Manning et al. [104] mention that the use of periodic nanostructures, such as SBA-16, has opened up the possibility of generating periodic magnetic nanostructures of types not accessible by self-assembly of nano-particles and that such materials can be fabricated on a wide range of metal substrates.

Recently, Tu et al. [105] has reported the use of mesoporous silica SBA-16 doped with Li as humidity sensor material, showing significant change in impedance of more than three orders of magnitude over almost the whole humidity range (11–95% RH), with fast response time (about 25 s), and relatively low hysteresis (about 4%). In summary, this kind of mesoporous material has a great potential for application to highly sensitive and responsive sensors.

5. Conclusions and Future Prospects

Both the synthesis, as well the use and applications of materials based on the SBA-16 have resulted in an increasing number of international publications. Figure 3 shows the number of research articles based on SBA-16 published each year and cited in this work.

Figure 3
Evolution of the number of research papers on SBA-16 published by year.

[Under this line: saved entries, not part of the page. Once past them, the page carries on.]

-- ==== Sys2Proof/Machine/Fn.lean ====
section
/-! DEFINITION. The functions of VFN, EXP and LN (R114, R138): special results as the manual lists them;
otherwise the correctly rounded result, computed here in long fixed point, or one of its two neighbours
as `Config.neighbour` has it. -/

namespace Sys2Proof.Machine

/-- Natural logarithm of 2, times 2^256. -/
def ln2Fix : Nat := 80260960185991308862233904206310070533990667611589946606122867505419956976171

/-- 1/√(2π), times 2^512. -/
def invSqrt2PiFix : Nat := 5348941470755712198646750007682177443835115376392592444138995792460249438482006689649181438381986101946420819632906916886095183257957789698649401813142783

/-- The quotient `n / d * 2^e` with at least 256 significant bits; a sticky last bit stands for the rest,
so that a later rounding to nearest is the rounding of the quotient itself. -/
def ratio (neg : Bool) (n d : Nat) (e : Int) : Fp :=
  if d = 0 then .nan
  else if n = 0 then .fin neg 0 0
  else
    let s := 256 + bitLen d
    let q := n * 2 ^ s / d
    let r := n * 2 ^ s % d
    .fin neg (2 * q + (if r = 0 then 0 else 1)) (e - s - 1)

/-- The integer square root, by Newton steps from above; `fuel` bounds the steps. -/
def isqrtGo (n : Nat) : Nat → Nat → Nat
  | 0, x => x
  | fuel + 1, x =>
    let y := (x + n / x) / 2
    if y < x then isqrtGo n fuel y else x

def isqrt (n : Nat) : Nat := if n = 0 then 0 else isqrtGo n (bitLen n + 2) (2 ^ ((bitLen n + 1) / 2))

/-- The square root of `n / d * 2^e` for a positive quotient, with a sticky last bit. -/
def sqrtRatio (n d : Nat) (e : Int) : Fp :=
  let s : Nat := 2 * (256 + bitLen d) + (e % 2).toNat
  let v := n * 2 ^ s / d
  let q := isqrt v
  .fin false (2 * q + (if q * q * d = n * 2 ^ s then 0 else 1)) ((e - s) / 2 - 1)

/-- e^r for r = x / 2^256 in [0, 1), times 2^256: the sum of \`k\` terms. -/
def expSeries (x : Nat) : Nat → Nat → Nat → Nat → Nat
  | 0, _, _, acc => acc
  | k + 1, i, t, acc =>
    let t' := t * x / 2 ^ 256 / (i + 1)
    expSeries x k (i + 1) t' (acc + t')

/-- e^v for a finite v of moderate size; the result is a positive value with 256 significant bits. -/
def expFin (neg : Bool) (m : Nat) (e : Int) : Fp :=
  let x : Int := signed neg (if -256 ≤ e then m * 2 ^ (e + 256).toNat else m / 2 ^ (-256 - e).toNat)
  let k := x / ln2Fix
  let r := (x - k * ln2Fix).toNat
  if m = 0 then Fp.one else .fin false (expSeries r 60 0 (2 ^ 256) (2 ^ 256)) (k - 256)

/-- Whether |v| > n for a finite v. -/
def beyond (v : Fp) (n : Nat) : Bool := (Fp.fin false n 0).lt v.abs

/-- e^v: ∞ and 0 far outside every format's range. -/
def expFp (v : Fp) : Fp :=
  match v with
  | .nan => .nan
  | .inf s => if s then .zero else .inf false
  | .fin s m e =>
    if beyond v 300 then (if s then .fin false 1 (-400) else .fin false 1 400) else expFin s m e

/-- The sum of z^(2i+1)/(2i+1) for i from 0, z = x / 2^256, times 2^256: atanh z. -/
def atanhSeries (z2 : Nat) : Nat → Nat → Nat → Nat → Nat
  | 0, _, _, acc => acc
  | k + 1, i, p, acc => atanhSeries z2 k (i + 1) (p * z2 / 2 ^ 256) (acc + p / (2 * i + 1))

/-- ln v for a positive finite v. -/
def lnFin (m : Nat) (e : Int) : Fp :=
  let l := bitLen m - 1
  -- m = y * 2^l with 1 ≤ y < 2
  let z := (m - 2 ^ l) * 2 ^ 256 / (m + 2 ^ l)
  let a : Int := 2 * (atanhSeries (z * z / 2 ^ 256) 90 0 z 0 : Nat)
  let t := (e + l) * ln2Fix + a
  .fin (decide (t < 0)) t.natAbs (-256)

def lnFp (v : Fp) : Fp :=
  match v with
  | .nan => .nan
  | .inf s => if s then .nan else .inf false
  | .fin s m e => if m = 0 then .inf true else if s then .nan else lnFin m e

/-- A finite value as a signed fraction with a power of two as denominator. -/
def asRatio (m : Nat) (e : Int) : Nat × Nat :=
  if 0 ≤ e then (m * 2 ^ e.toNat, 1) else (m, 2 ^ (-e).toNat)

/-- 1 / (1 + e^-v). -/
def logisticFp (v : Fp) : Fp :=
  match v with
  | .nan => .nan
  | .inf s => if s then .zero else .one
  | .fin s _ _ =>
    if beyond v 300 then (if s then .fin false 1 (-400) else .one)
    else
      match expFp v.abs with
      | .fin _ t k =>
        let (n, d) := asRatio t k
        if s then ratio false d (n + d) 0 else ratio false n (n + d) 0
      | w => w

/-- tanh v: v itself where the difference is far below every format's last place. -/
def tanhFp (v : Fp) : Fp :=
  match v with
  | .nan => .nan
  | .inf s => .fin s 1 0
  | .fin s m e =>
    if (v.abs).lt (.fin false 1 (-20)) then v
    else if beyond v 100 then .fin s 1 0
    else
      match expFp (.fin false m (e + 1)) with
      | .fin _ t k =>
        let (n, d) := asRatio t k
        ratio s (n - d) (n + d) 0
      | w => w

/-- The alternating series of the normal distribution, x^(2i+1)/(i! 2^i (2i+1)), in units of 2^-512. -/
def phiSeries (x2 : Int) : Nat → Nat → Int → Int → Int
  | 0, _, _, acc => acc
  | k + 1, i, p, acc =>
    phiSeries x2 k (i + 1) (-(p * x2) / (2 ^ 512 * 2 * ((i : Int) + 1))) (acc + p / (2 * i + 1))

/-- v * Φ(v), the erf form of GELU. -/
def geluFp (v : Fp) : Fp :=
  match v with
  | .nan => .nan
  | .inf s => if s then .fin true 0 0 else .inf false
  | .fin s m e =>
    if beyond v 20 then (if s then .fin true 1 (-400) else v)
    else
      let x : Int := signed s (if -512 ≤ e then m * 2 ^ (e + 512).toNat else m / 2 ^ (-512 - e).toNat)
      let t := phiSeries (x * x / 2 ^ 512) 1400 0 x 0
      let p : Int := 2 ^ 511 + t * invSqrt2PiFix / 2 ^ 512
      v.mul (.fin false p.toNat (-512))

/-- The exact function of VFN's FN field (R43), before rounding; specials of R114 excepted. -/
def vfnExact (fn : Nat) (v : Fp) : Fp :=
  match fn, v with
  | 0, v => expFp v
  | 1, v => lnFp v
  | 2, .fin _ m e => let (n, d) := asRatio m e; sqrtRatio d n 0
  | 3, .fin s m e => let (n, d) := asRatio m e; ratio s d n 0
  | 4, v => tanhFp v
  | 5, v => logisticFp v
  | 6, v => geluFp v
  | 7, v => v.mul (logisticFp v)
  | 8, .fin _ m e => if m = 0 then .zero else let (n, d) := asRatio m e; sqrtRatio n d 0
  | _, _ => .nan

/-- The special results of R114; none where the function is computed. -/
def vfnSpecial (fn : Nat) (v : Fp) : Option Fp :=
  match fn, v with
  | _, .nan => some .nan
  | 0, .inf s => some (if s then .zero else .inf false)
  | 1, .inf s => some (if s then .nan else .inf false)
  | 1, .fin s m _ => if m = 0 then some (.inf true) else if s then some .nan else none
  | 2, .inf s => some (if s then .nan else .zero)
  | 2, .fin s m _ => if m = 0 then some (.inf s) else if s then some .nan else none
  | 3, .inf s => some (.fin s 0 0)
  | 3, .fin s m _ => if m = 0 then some (.inf s) else none
  | 4, .inf s => some (.fin s 1 0)
  | 5, .inf s => some (if s then .zero else .one)
  | 6, .inf s => some (if s then .fin true 0 0 else .inf false)
  | 7, .inf s => some (if s then .fin true 0 0 else .inf false)
  | 8, .inf s => some (if s then .nan else .inf false)
  | 8, .fin s m _ => if s then some (if m = 0 then .fin true 0 0 else .nan) else none
  | _, _ => none

/-- A neighbour of a format's bits in the order of values: pick 0 the bits themselves, 1 the value below,
2 the value above; ±∞ has no neighbour beyond it (R114). The sign of a zero that is a neighbour is the free value's too.
`w` is the format's width. -/
def neighbourBits (w : Nat) (infMag : Nat) (bits : W32) (pick : Nat) : W32 :=
  let n := bits.toNat % 2 ^ w
  let mag := n % 2 ^ (w - 1)
  let o : Int := if n = mag then (mag : Int) else -(mag : Int)
  let o' := match pick % 3 with
    | 1 => max (-(infMag : Int)) (o - 1)
    | 2 => min (infMag : Int) (o + 1)
    | _ => o
  if pick % 3 = 0 then bits
  else if o' = 0 then (if pick / 3 % 2 = 0 then 0 else BitVec.ofNat 32 (2 ^ (w - 1)))
  else if o' < 0 then BitVec.ofNat 32 (2 ^ (w - 1) + o'.natAbs) else BitVec.ofNat 32 o'.natAbs

/-- A VFN result (R114). The overflow of exp on a finite input is +∞. -/
def vfnBf (hwgen nepoch : Byte) (fn : Nat) (x : W32) : W32 :=
  let v := ofBf x
  match vfnSpecial fn v with
  | some r => Fmt.bf16.encode r
  | none =>
    let r := rneBf (vfnExact fn v)
    if fn = 0 ∧ r = .inf false then 0x7F80
    else neighbourBits 16 0x7F80 (Fmt.bf16.encode r) (Config.neighbour hwgen nepoch fn (x &&& 0xFFFF))

/-- EXP of an FP32 value (R138), as FP32 bits. -/
def exp32 (hwgen nepoch : Byte) (x : W32) : W32 :=
  match ofF32 x with
  | .nan => 0x7FC00000
  | .inf s => if s then 0 else 0x7F800000
  | v => neighbourBits 32 0x7F800000 (toF32 (expFp v)) (Config.neighbour hwgen nepoch 9 x)

/-- LN of an FP32 value (R138), as FP32 bits. -/
def ln32 (hwgen nepoch : Byte) (x : W32) : W32 :=
  match vfnSpecial 1 (ofF32 x) with
  | some r => Fmt.fp32.encode r
  | none => neighbourBits 32 0x7F800000 (toF32 (lnFp (ofF32 x))) (Config.neighbour hwgen nepoch 10 x)

/-- The noise of a vocabulary entry from its 24-bit slice b (R131, R138): u = (b + 0.5) * 2^-24 exactly,
w = −ln u as FP32, g = −LN(w). -/
def gumbel (hwgen nepoch : Byte) (b : Nat) : Fp :=
  let lnu := neighbourBits 32 0x7F800000 (toF32 (lnFp (.fin false (2 * b + 1) (-25))))
    (Config.neighbour hwgen nepoch 11 (BitVec.ofNat 32 b))
  (ofF32 (ln32 hwgen nepoch (toF32 (ofF32 lnu).neg))).neg

end Sys2Proof.Machine
end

As shown, there is a very clear upward trend and is expected to increase in coming years when more applications are developed for this material. This is due to the ease of the method of preparation, to the orderly structure, size and shape of their pores and control all these through simple changes in the method of synthesis, so that the SBA-16 has become a very versatile material, potentially applicable in many areas of science and molecular engineering of materials. Compared with other silica mesoporous materials as such as MCM-41 and MCM-48, SBA-16 materials show important advantages like thicker framework walls, small crystallite size of primary particles, super-large cage, complementary textural porosity, higher thermal stability and more favorable mass transfer than the unidirectional pore system of hexagonal mesoporous materials due to three-dimensional channel connectivity. The later property is very important since SBA-16 minimize the mass transfer problems of bulky reactants and products, which may be encountered in other mesoporous materials. The importance that has taken this material can be illustrated taking into account the number of international publications per year by taken as the reference articles that only appear in the indexed database SCOPUS ™ associated with SBA-16.

This underlines the importance of a revision of the state of the art in this issue, to take stock of knowledge about the methods of synthesis, characterization techniques and applications of this material to develop new materials and novel applications with interesting physical and chemical properties.